For no real reason or lick of sense i can make, i am posting now the TRUE legend of Hairy John, because wtf not?
I am originally from the great state of Pennsylvania, and this guy, Pennsylvania Jack has a website where he recounts various tales and anecdotes Pennsylvania has collected as part of its past. Old stories and legends. I cannot recommend his site highly enough, and i want to make completely clear that the following tale is word for word how Pennsylvania Jack tells it on his site.
It’s not some supernatural, ghost tale, i don’t want to give you all the wrong impression, just a slice of someone’s history.
The Legend of Hairy Jack:
Up in the Eastern end of Centre County where it borders with Union County there is a gap in the mountains known as the Woodward Narrows. Even today this area has little human habitation, and in fact much of it has come to be included in Pennsylvania’s vast state forest lands. The only time this area appears populated these days is in deer hunting season. But there was a time when the area had at least one resident.
JOHN VONEIDA, born in the early 1800s, lived in a small cabin in the narrows. He lived alone and was regarded by the folks in the valley towns as a hermit. But he was apparently a friendly hermit, and provided food and even lodging to travellers along the mountain road. He did have a brother Henry who lived at the foot of Roundtop Mountain, which towers over the town of Woodward, and John often visited Henry when he came into town to buy his few necessities.

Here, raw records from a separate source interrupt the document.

-- ==== Sys2Proof/Certificates/Slice0/Obligations.lean ====
section
/-! DEFINITION. What the model is held to: statements from the numbered rules of spec/. Each docstring names its rules.
`State.completed s code` (Safety.lean) is `s` after finish(code) and nothing else (R402); a result written as an
update of it leaves every field that is not named as it was. -/

open Sys2Proof Sys2Proof.Machine

/-! ### Encoding -/

/-- A few words of the table of R159 decode to their commands. -/
def Obligations.SampleWordsDecode : Prop :=
  decode 0x00000000 = .ok .nop ∧ decode 0x00000401 = .ok .crcTx ∧ decode 0x00000802 = .ok .xorPb ∧
  decode 0x00000104 = .ok .frameEnc ∧ decode 0x00000108 = .ok .rxDec ∧ decode 0x00000009 = .ok .release

/-- R157: decoding and encoding agree, both ways. A word decodes to a command exactly when it is that command's
word, so no two commands share a word and every other word is ILLEGAL_CMD. -/
def Obligations.DecodeAcceptsExactlyTheEncodings : Prop :=
  ∀ (w : Word) (i : Instr), decode w = .ok i ↔ encode i = w

/-- R156: the words that are refused, by their bits. -/
def Obligations.IllegalWordsAreExactlyThoseOfTheChecks : Prop :=
  ∀ w : Word, (∃ e, decode w = .error e) ↔
    (w.extractLsb' 12 20 ≠ 0 ∨ w.getLsbD 9 = true ∨ 9 < (w.extractLsb' 0 8).toNat ∨
      (w.getLsbD 8 = true ∧ (w.extractLsb' 0 8).toNat ∉ [4, 5, 8]) ∨
      (w.extractLsb' 10 2 ≠ 0 ∧ (w.extractLsb' 0 8).toNat ∉ [1, 2]) ∨
      w.extractLsb' 10 2 = 3)

/-! ### The step -/

/-- R130: when the ENGINE is BUSY and its step is next, the step decodes PENDING, runs the command as exec gives it,
and then applies a pending reset. When the step is next is the model's choice (log 3). -/
def Obligations.StepRunsThePendingCommand : Prop :=
  ∀ (s : State) (rest : List PortEvent) (i : Instr),
    (s.arrivals = [] ∧ rest = []) ∨ s.arrivals = .engine :: rest →
    s.engState = .busy → decode s.pending = .ok i →
    step s = match exec i { s with arrivals := rest } with
      | .next t => .next (if t.resetPending then t.resetBlock else t)
      | .fault f => .fault f
      | .refused r => .refused r

/-- R384 with R156: a word that is no command records ILLEGAL_CMD and LAST_OP, and changes nothing else. When the
step is next is the model's choice (log 3). -/
def Obligations.StepOnIllegalWordOnlyRecordsIt : Prop :=
  ∀ (s : State) (rest : List PortEvent) (e : DecodeError),
    (s.arrivals = [] ∧ rest = []) ∨ s.arrivals = .engine :: rest →
    s.engState = .busy → s.resetPending = false → decode s.pending = .error e →
    step s = .next { s with
      arrivals := rest
      errCode := .illegalCmd
      lastOp := s.pending.setWidth 8
      irqStatus := s.irqStatus ||| 0x03
      engState := .idle }

/-- R130: in IDLE the ENGINE has no step; a block with nothing due waits unchanged, which is the model's choice (log
3). -/
def Obligations.IdleBlockWaits : Prop :=
  ∀ s : State, s.engState = .idle →
    (s.arrivals = [] → step s = .next s) ∧
    (∀ rest, s.arrivals = .engine :: rest → step s = .next { s with arrivals := rest })

/-- R402 and R400: every command ends. It answers a next state with the engine IDLE, LAST_OP and CMD_DONE recorded,
CMD_ERR set when its code is not OK, the command word still in PENDING, and every IRQ_STATUS and FAULTS bit that was
set still set. -/
def Obligations.EveryCommandFinishes : Prop :=
  ∀ (i : Instr) (s : State), ∃ t, exec i s = .next t ∧
    t.engState = .idle ∧ t.lastOp = s.pending.extractLsb' 0 8 ∧ t.pending = s.pending ∧
    t.irqStatus.getLsbD 0 = true ∧ (t.errCode ≠ .ok → t.irqStatus.getLsbD 1 = true) ∧
    s.irqStatus &&& t.irqStatus = s.irqStatus ∧ s.faults &&& t.faults = s.faults ∧
    t.resetPending = s.resetPending

/-! ### Reset -/

/-- R67: the reset state of every build. -/
def Obligations.ResetLeavesTheSpecifiedState : Prop :=
  ∀ b : Build,
    (∀ r : Csr, (State.resetOf b).readCsr r = match r with
      | .id => 0x53474631
      | .param0 => BitVec.ofNat 32
          (b.bMax.toNat + 32 * 2 ^ 16 + if b.frameMode = .full then 2 ^ 24 else 0)
      | .param1 => match b.peerSlots with | .finite n => BitVec.ofNat 32 n | .unbounded => 0xFFFFFFFF
      | .param2 => match b.slotBytes with | .finite n => BitVec.ofNat 32 n | .unbounded => 0xFFFFFFFF
      | .segFlags => 3
      | _ => 0) ∧
    (∀ a, (State.resetOf b).mem.read a = 0) ∧
    (∀ n, b.peerSlots = .finite n → (State.resetOf b).slots.length = n) ∧
    (∀ j, ((State.resetOf b).slot j).valid = false ∧ ((State.resetOf b).slot j).key = 0 ∧
      ((State.resetOf b).slot j).count = 0 ∧ ((State.resetOf b).slot j).len = 0 ∧
      ∀ o, ((State.resetOf b).slot j).store.read o = 0) ∧
    (State.resetOf b).engState = .idle ∧ (State.resetOf b).pending = 0 ∧
    (State.resetOf b).resetPending = false ∧ (State.resetOf b).deliver = false ∧
    (State.resetOf b).irqOutput = false

/-- R385 with R451: a write of CTRL with bit 0 = 1 resets at once in IDLE, and while BUSY only marks the reset
pending; a write with bit 0 = 0 has no effect. That it keeps what the port has answered and what is due is the
model's choice (log 16). -/
def Obligations.SoftResetIsImmediateInIdleAndDeferredInBusy : Prop :=
  ∀ (s : State) (v : Word),
    hostWrite 0x010 .w32 v s = .next
      (if v.getLsbD 0 then
        match s.engState with
        | .idle => { State.resetOf s.build with
            arrivals := s.arrivals, replies := s.replies, freeReads := s.freeReads }
        | .busy => { s with resetPending := true }
      else s)

/-- R453: a reset pending when the running command finishes takes effect in that same ENGINE step, whatever the
command or the word was. When the step is next, and what a reset keeps, are the model's choice (logs 3, 16). -/
def Obligations.PendingResetEndsTheEngineStep : Prop :=
  ∀ (s : State) (rest : List PortEvent),
    (s.arrivals = [] ∧ rest = []) ∨ s.arrivals = .engine :: rest →
    s.engState = .busy → s.resetPending = true →
    step s = .next { State.resetOf s.build with
      arrivals := rest, replies := s.replies, freeReads := s.freeReads }

/-- R452: a hardware reset at any point sets the reset state. Its place among the events, and what it keeps of the
model's own fields, are the model's choice (logs 3, 16). -/
def Obligations.HardwareResetAbandonsEverything : Prop :=
  ∀ (s : State) (rest : List PortEvent), s.arrivals = .hardReset :: rest →
    step s = .next { State.resetOf s.build with
      arrivals := rest, replies := s.replies, freeReads := s.freeReads }

/-! ### NOP -/

/-- R380: NOP is the word 0 and does nothing but complete; a word with opcode 0x00 and any other bit set is
ILLEGAL_CMD. -/
def Obligations.NopOnlyCompletes : Prop :=
  decode 0x00000000 = .ok .nop ∧
  (∀ w : Word, w.extractLsb' 0 8 = 0 → w ≠ 0 → ∃ e, decode w = .error e) ∧
  ∀ s : State, exec .nop s = .next (s.completed .ok)

/-! ### The checksum -/

/-- R201: the empty string, the published check value, and a third value of spec/95_test_vectors.md 2.1. -/
def Obligations.CrcCheckValues : Prop :=
  crc32 [] = 0 ∧
  crc32 [0x31, 0x32, 0x33, 0x34, 0x35, 0x36, 0x37, 0x38, 0x39] = 0xCBF43926 ∧
  crc32 [0x48, 0x45, 0x4C, 0x4C, 0x4F] = 0xC1446436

Living the lonely life he did, John sported long unkempt hair and beard, and he was a frightening sight to the children of the village. They ran when they saw him, shouting “Here comes Hairy John.” The name of course followed him for all of his remaining days.
But John was also frightening to the youngsters, and perhaps to the adults as well, because of his cloudy past. It was rumored that he was once married but couldn’t abide his wife and so had abandoned her in the mountains. Another version of the rumor is that he had actually killed his wife, and that she had been found hanging in the cellar on a meat hook. John denied any such stories.
There was perhaps truth to the rumors, but we probably will never know for sure. Old timers back then said that John had once lived in the Nittany Valley, and had married Susanna Hoy, the daughter of a storekeeper. The tales say that Susanna was “feeble minded” – in the unkind terminology of the day. Supposedly in her mental instability she took her own life by hanging herself in a closet of their home. Many however blamed John for her death, spreading the story that he had hung her himself. Others spread the story, and once a rumor like this gets out of the jar, it will never ever go back in again. John was actually put on trial for the murder, but the jury was unable to find him guilty and so he was freed. But his neighbors still looked at him accusingly, and their children, hearing their parents talk of John’s supposed deed, taunted him cruelly. John could take it no more and he decided to move away until he could be vindicated of the crime. So he moved away to the lonely mountain pass, preferring to live a solitary life. He also vowed never to shave or cut his hair until he was proven innocent. His hair and beard grew long, and John Voneida became “Hairy John”, as vindication never came.
Eventually, sometime after the Civil War, John is reported to have married again, a woman named Twila Montray, about whom we know almost as little as we do of John. They were happy for awhile so the tale goes, but just as tragic events led John Voneida to take up a lonely life in the Woodward Narrows, so would more tragedy and violence end that peaceful existence.
Whether he was set upon by robbers or just local ruffians who enjoyed picking on folks whose lifestyles are different than theirs will never be known, but we do know that old Hairy John Voneida, the harmless little hermit of the mountain pass, was beaten nearly to death. He fled the area, a seemingly natural reaction, and went on to Madisonburg to try and recuperate. He died and is supposedly buried there. His final resting spot is another detail of his life that remains unclear.
As for Twila Montray, some say she too was beaten to death by the same cowards that attacked Hairy John. Her fate after this time has not been recorded in fact, but it does appear in local legend. There were reported sightings of ghostly spectres in the Narrows years ago. The ghost, many folks said, was the spirit of Twila Montray, looking for the men who had beaten her and her hermit husband.
Folktales also report that John Voneida had often expressed the wish to become a Beech tree after he died, and that this is what happened. Such a tree stands in the area now the park the tales tell us, and this is the reason the spirit of Twila Montray remains in the area, to be near her man John.
Today, as you drive along PA Route 45, you will see a big sign for the Hairy John State Forest Picnic Area. Not a bad way to keep alive the memory of the old man of this forest. It had already been a public recreation area for a long time, when, in 1925, the State Forest Commission changed its name to “Voneida State Forest Park”, apparently feeling this new name was less vulgar. Governor Gifford Pinchot, a man not unappreciative of Pennsylvania history, made them change it back. Perhaps you will want to stop and rest a while. But particularly in the early evening hours, keep a sharp eye out for the spirit of Twila Montray, as she in turn keeps a watchful eye over Hairy John.